## Your objective
What is needed is a verbatim copy of each record below.

******************************

/-- 20_memory.md R89, 10_state.md R66, R70: a window word reads back what was written in its defined bits; the write stores bits
[8j+7:8j] of them as byte 4k+j of a byte memory, or bit j as bit 32k+j of SYM or BITS, and changes no other byte, no other bit,
no register and nothing else of the block; and a read returns each byte or bit that has a value in the same place. -/
def Obligations.WindowWriteReadBack : Prop :=
  (∀ (s : State) (w : Window) (k : Nat) (v : Word), s.seq = .idle → 4 * k < w.size s.params →
    ∃ t, busWrite s (BitVec.ofNat 32 (w.base + 4 * k)) v 0b1111#4 = (t, ⟨.okay, 0⟩) ∧
      busRead t (BitVec.ofNat 32 (w.base + 4 * k)) = ⟨.okay, v &&& w.definedBits k⟩ ∧
      (w.isBits = false → ∀ j, j < 4 →
        t.windowByte w (4 * k + j) = some ((v &&& w.definedBits k).extractLsb' (8 * j) 8)) ∧
      (∀ a, w.isBits = true ∨ a < w.base + 4 * k ∨ w.base + 4 * k + 4 ≤ a → t.byteAt a = s.byteAt a) ∧
      (∀ j, w = .sym → j < 32 → t.symAt (32 * k + j) = some (v.getLsbD j)) ∧
      (∀ i, w ≠ .sym ∨ i < 32 * k ∨ 32 * k + 32 ≤ i → t.symAt i = s.symAt i) ∧
      (∀ j, w = .bits → j < 32 → t.bitsAt (32 * k + j) = some (v.getLsbD j)) ∧
      (∀ i, w ≠ .bits ∨ i < 32 * k ∨ 32 * k + 32 ≤ i → t.bitsAt i = s.bitsAt i) ∧
      (∀ q : Reg, t.readReg q = s.readReg q) ∧
      t.seq = .idle ∧ t.regs = s.regs ∧ t.inbox = s.inbox ∧ t.responses = s.responses ∧ t.served = s.served ∧
      t.params = s.params) ∧
  (∀ (s : State) (w : Window) (k j : Nat), s.seq = .idle → 4 * k < w.size s.params →
    (∀ b : Byte, w.isBits = false → j < 4 → s.windowByte w (4 * k + j) = some b →
      (busRead s (BitVec.ofNat 32 (w.base + 4 * k))).rdata.extractLsb' (8 * j) 8 = b) ∧
    (∀ b : Bool, w = .sym → j < 32 → s.symAt (32 * k + j) = some b →
      (busRead s (BitVec.ofNat 32 (w.base + 4 * k))).rdata.getLsbD j = b) ∧
    (∀ b : Bool, w = .bits → j < 32 → s.bitsAt (32 * k + j) = some b →
      (busRead s (BitVec.ofNat 32 (w.base + 4 * k))).rdata.getLsbD j = b))

/-- 60_exceptions.md R310: irq is the OR over b in 1..6 of STATUS[b] and IRQ_EN[b], a function of the two registers alone; it is
0 after a command issue and after a reset and while IRQ_EN is 0; and no served request changes it but a write to CTRL, CMD,
STATUS or IRQ_EN. -/
def Obligations.InterruptLine : Prop :=
  (∀ s : State, s.irq = true ↔
    ∃ b, 1 ≤ b ∧ b ≤ 6 ∧ (s.readReg .status).getLsbD b = true ∧ (s.readReg .irqEn).getLsbD b = true) ∧
  (∀ s t : State, s.readReg .status = t.readReg .status → s.readReg .irqEn = t.readReg .irqEn → s.irq = t.irq) ∧
  (∀ s : State, s.readReg .irqEn = 0 → s.irq = false) ∧
  (∀ (s : State) (w : Word), (s.issue w).irq = false) ∧
  (∀ s : State, s.softReset.irq = false ∧ s.hardReset.irq = false) ∧
  (∀ (s : State) (a v : Word) (strb : Strobe), a.toNat ∉ [0x008, 0x00C, 0x010, 0x014] →
    (busWrite s a v strb).1.irq = s.irq) ∧
  (∀ (s : State) (a : Word), (performAction s (.read a)).irq = s.irq)

/-- 10_state.md section 2: STATUS holds BUSY in bit 0 and the six flags in bits [6:1]; IRQ_EN holds its enables in bits [6:1];
every other bit of the two reads 0. -/
def Obligations.StatusAndEnableBits : Prop :=
  (∀ (s : State) (b : Nat), (s.readReg .status).getLsbD b =
    match b with
    | 0 => decide (s.seq = .busy)
    | 1 => s.regs.status.done
    | 2 => s.regs.status.err
    | 3 => s.regs.status.insuf
    | 4 => s.regs.status.premiss
    | 5 => s.regs.status.unksym
    | 6 => s.regs.status.synced
    | _ => false) ∧
  (∀ (s : State) (b : Nat), (s.readReg .irqEn).getLsbD b =
    match b with
    | 1 => s.regs.irqEn.done
    | 2 => s.regs.irqEn.err
    | 3 => s.regs.irqEn.insuf
    | 4 => s.regs.irqEn.premiss
    | 5 => s.regs.irqEn.unksym
    | 6 => s.regs.irqEn.synced
    | _ => false)

/-! ## Reset -/

/-- 70_reset_and_hazards.md section 1: the value of every register after reset, for every choice of the parameters, which the
CAP_* registers read in every state (10_state.md R34); and the CAP_* values of this hardware (00_scope.md R5). -/
def Obligations.ResetRegisterValues : Prop :=
  (∀ P : Params, (State.resetOf P).seq = .idle ∧ (State.resetOf P).irq = false ∧
    ∀ r : Reg, (State.resetOf P).readReg r =
      match r with
      | .id => 0x4F4F4B43#32
      | .version => 0x00010000#32
      | .capClut => BitVec.ofNat 32 P.clutDepth
      | .capMsg => BitVec.ofNat 32 P.msgDepth
      | .capPkt => BitVec.ofNat 32 P.pktDepth
      | .capTxb => BitVec.ofNat 32 P.txbDepth
      | .capRxb => BitVec.ofNat 32 P.rxbDepth
      | .capSig => BitVec.ofNat 32 (P.rxbDepth / 2)
      | .capBits => BitVec.ofNat 32 (P.rxbDepth / 2)
      | .capTokd => BitVec.ofNat 32 P.tokdDepth
      | .capToke => BitVec.ofNat 32 P.tokeDepth
      | .capDec => BitVec.ofNat 32 P.decEntries
      | _ => 0#32) ∧
  (∀ s : State,
    (s.readReg .capClut).toNat = s.params.clutDepth ∧ (s.readReg .capMsg).toNat = s.params.msgDepth ∧
    (s.readReg .capPkt).toNat = s.params.pktDepth ∧ (s.readReg .capTxb).toNat = s.params.txbDepth ∧
    (s.readReg .capRxb).toNat = s.params.rxbDepth ∧ 2 * (s.readReg .capSig).toNat = s.params.rxbDepth ∧
    2 * (s.readReg .capBits).toNat = s.params.rxbDepth ∧ (s.readReg .capTokd).toNat = s.params.tokdDepth ∧
    (s.readReg .capToke).toNat = s.params.tokeDepth ∧ (s.readReg .capDec).toNat = s.params.decEntries) ∧
  State.reset = State.resetOf Config.hardware ∧
  [Reg.capClut, .capMsg, .capPkt, .capTxb, .capRxb, .capSig, .capBits, .capTokd, .capToke, .capDec].map
      State.reset.readReg =
    [1024#32, 1024#32, 16384#32, 1048576#32, 1048576#32, 524288#32, 524288#32, 4096#32, 1024#32, 64#32]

******************************

## Result for this task
/-- 20_memory.md R89, 10_state.md R66, R70: a window word reads back what was written in its defined bits; the write stores bits
[8j+7:8j] of them as byte 4k+j of a byte memory, or bit j as bit 32k+j of SYM or BITS, and changes no other byte, no other bit,
no register and nothing else of the block; and a read returns each byte or bit that has a value in the same place. -/
def Obligations.WindowWriteReadBack : Prop :=
  (∀ (s : State) (w : Window) (k : Nat) (v : Word), s.seq = .idle → 4 * k < w.size s.params →
    ∃ t, busWrite s (BitVec.ofNat 32 (w.base + 4 * k)) v 0b1111#4 = (t, ⟨.okay, 0⟩) ∧
      busRead t (BitVec.ofNat 32 (w.base + 4 * k)) = ⟨.okay, v &&& w.definedBits k⟩ ∧
      (w.isBits = false → ∀ j, j < 4 →
        t.windowByte w (4 * k + j) = some ((v &&& w.definedBits k).extractLsb' (8 * j) 8)) ∧
      (∀ a, w.isBits = true ∨ a < w.base + 4 * k ∨ w.base + 4 * k + 4 ≤ a → t.byteAt a = s.byteAt a) ∧
      (∀ j, w = .sym → j < 32 → t.symAt (32 * k + j) = some (v.getLsbD j)) ∧
      (∀ i, w ≠ .sym ∨ i < 32 * k ∨ 32 * k + 32 ≤ i → t.symAt i = s.symAt i) ∧
      (∀ j, w = .bits → j < 32 → t.bitsAt (32 * k + j) = some (v.getLsbD j)) ∧
      (∀ i, w ≠ .bits ∨ i < 32 * k ∨ 32 * k + 32 ≤ i → t.bitsAt i = s.bitsAt i) ∧
      (∀ q : Reg, t.readReg q = s.readReg q) ∧
      t.seq = .idle ∧ t.regs = s.regs ∧ t.inbox = s.inbox ∧ t.responses = s.responses ∧ t.served = s.served ∧
      t.params = s.params) ∧
  (∀ (s : State) (w : Window) (k j : Nat), s.seq = .idle → 4 * k < w.size s.params →
    (∀ b : Byte, w.isBits = false → j < 4 → s.windowByte w (4 * k + j) = some b →
      (busRead s (BitVec.ofNat 32 (w.base + 4 * k))).rdata.extractLsb' (8 * j) 8 = b) ∧
    (∀ b : Bool, w = .sym → j < 32 → s.symAt (32 * k + j) = some b →
      (busRead s (BitVec.ofNat 32 (w.base + 4 * k))).rdata.getLsbD j = b) ∧
    (∀ b : Bool, w = .bits → j < 32 → s.bitsAt (32 * k + j) = some b →
      (busRead s (BitVec.ofNat 32 (w.base + 4 * k))).rdata.getLsbD j = b))

/-- 60_exceptions.md R310: irq is the OR over b in 1..6 of STATUS[b] and IRQ_EN[b], a function of the two registers alone; it is
0 after a command issue and after a reset and while IRQ_EN is 0; and no served request changes it but a write to CTRL, CMD,
STATUS or IRQ_EN. -/
def Obligations.InterruptLine : Prop :=
  (∀ s : State, s.irq = true ↔
    ∃ b, 1 ≤ b ∧ b ≤ 6 ∧ (s.readReg .status).getLsbD b = true ∧ (s.readReg .irqEn).getLsbD b = true) ∧
  (∀ s t : State, s.readReg .status = t.readReg .status → s.readReg .irqEn = t.readReg .irqEn → s.irq = t.irq) ∧
  (∀ s : State, s.readReg .irqEn = 0 → s.irq = false) ∧
  (∀ (s : State) (w : Word), (s.issue w).irq = false) ∧
  (∀ s : State, s.softReset.irq = false ∧ s.hardReset.irq = false) ∧
  (∀ (s : State) (a v : Word) (strb : Strobe), a.toNat ∉ [0x008, 0x00C, 0x010, 0x014] →
    (busWrite s a v strb).1.irq = s.irq) ∧
  (∀ (s : State) (a : Word), (performAction s (.read a)).irq = s.irq)

/-- 10_state.md section 2: STATUS holds BUSY in bit 0 and the six flags in bits [6:1]; IRQ_EN holds its enables in bits [6:1];
every other bit of the two reads 0. -/
def Obligations.StatusAndEnableBits : Prop :=
  (∀ (s : State) (b : Nat), (s.readReg .status).getLsbD b =
    match b with
    | 0 => decide (s.seq = .busy)
    | 1 => s.regs.status.done
    | 2 => s.regs.status.err
    | 3 => s.regs.status.insuf
    | 4 => s.regs.status.premiss
    | 5 => s.regs.status.unksym
    | 6 => s.regs.status.synced
    | _ => false) ∧
  (∀ (s : State) (b : Nat), (s.readReg .irqEn).getLsbD b =
    match b with
    | 1 => s.regs.irqEn.done
    | 2 => s.regs.irqEn.err
    | 3 => s.regs.irqEn.insuf
    | 4 => s.regs.irqEn.premiss
    | 5 => s.regs.irqEn.unksym
    | 6 => s.regs.irqEn.synced
    | _ => false)

/-! ## Reset -/

/-- 70_reset_and_hazards.md section 1: the value of every register after reset, for every choice of the parameters, which the
CAP_* registers read in every state (10_state.md R34); and the CAP_* values of this hardware (00_scope.md R5). -/
def Obligations.ResetRegisterValues : Prop :=
  (∀ P : Params, (State.resetOf P).seq = .idle ∧ (State.resetOf P).irq = false ∧
    ∀ r : Reg, (State.resetOf P).readReg r =
      match r with
      | .id => 0x4F4F4B43#32
      | .version => 0x00010000#32
      | .capClut => BitVec.ofNat 32 P.clutDepth
      | .capMsg => BitVec.ofNat 32 P.msgDepth
      | .capPkt => BitVec.ofNat 32 P.pktDepth
      | .capTxb => BitVec.ofNat 32 P.txbDepth
      | .capRxb => BitVec.ofNat 32 P.rxbDepth
      | .capSig => BitVec.ofNat 32 (P.rxbDepth / 2)
      | .capBits => BitVec.ofNat 32 (P.rxbDepth / 2)
      | .capTokd => BitVec.ofNat 32 P.tokdDepth
      | .capToke => BitVec.ofNat 32 P.tokeDepth
      | .capDec => BitVec.ofNat 32 P.decEntries
      | _ => 0#32) ∧
  (∀ s : State,
    (s.readReg .capClut).toNat = s.params.clutDepth ∧ (s.readReg .capMsg).toNat = s.params.msgDepth ∧
    (s.readReg .capPkt).toNat = s.params.pktDepth ∧ (s.readReg .capTxb).toNat = s.params.txbDepth ∧
    (s.readReg .capRxb).toNat = s.params.rxbDepth ∧ 2 * (s.readReg .capSig).toNat = s.params.rxbDepth ∧
    2 * (s.readReg .capBits).toNat = s.params.rxbDepth ∧ (s.readReg .capTokd).toNat = s.params.tokdDepth ∧
    (s.readReg .capToke).toNat = s.params.tokeDepth ∧ (s.readReg .capDec).toNat = s.params.decEntries) ∧
  State.reset = State.resetOf Config.hardware ∧
  [Reg.capClut, .capMsg, .capPkt, .capTxb, .capRxb, .capSig, .capBits, .capTokd, .capToke, .capDec].map
      State.reset.readReg =
    [1024#32, 1024#32, 16384#32, 1048576#32, 1048576#32, 524288#32, 524288#32, 4096#32, 1024#32, 64#32]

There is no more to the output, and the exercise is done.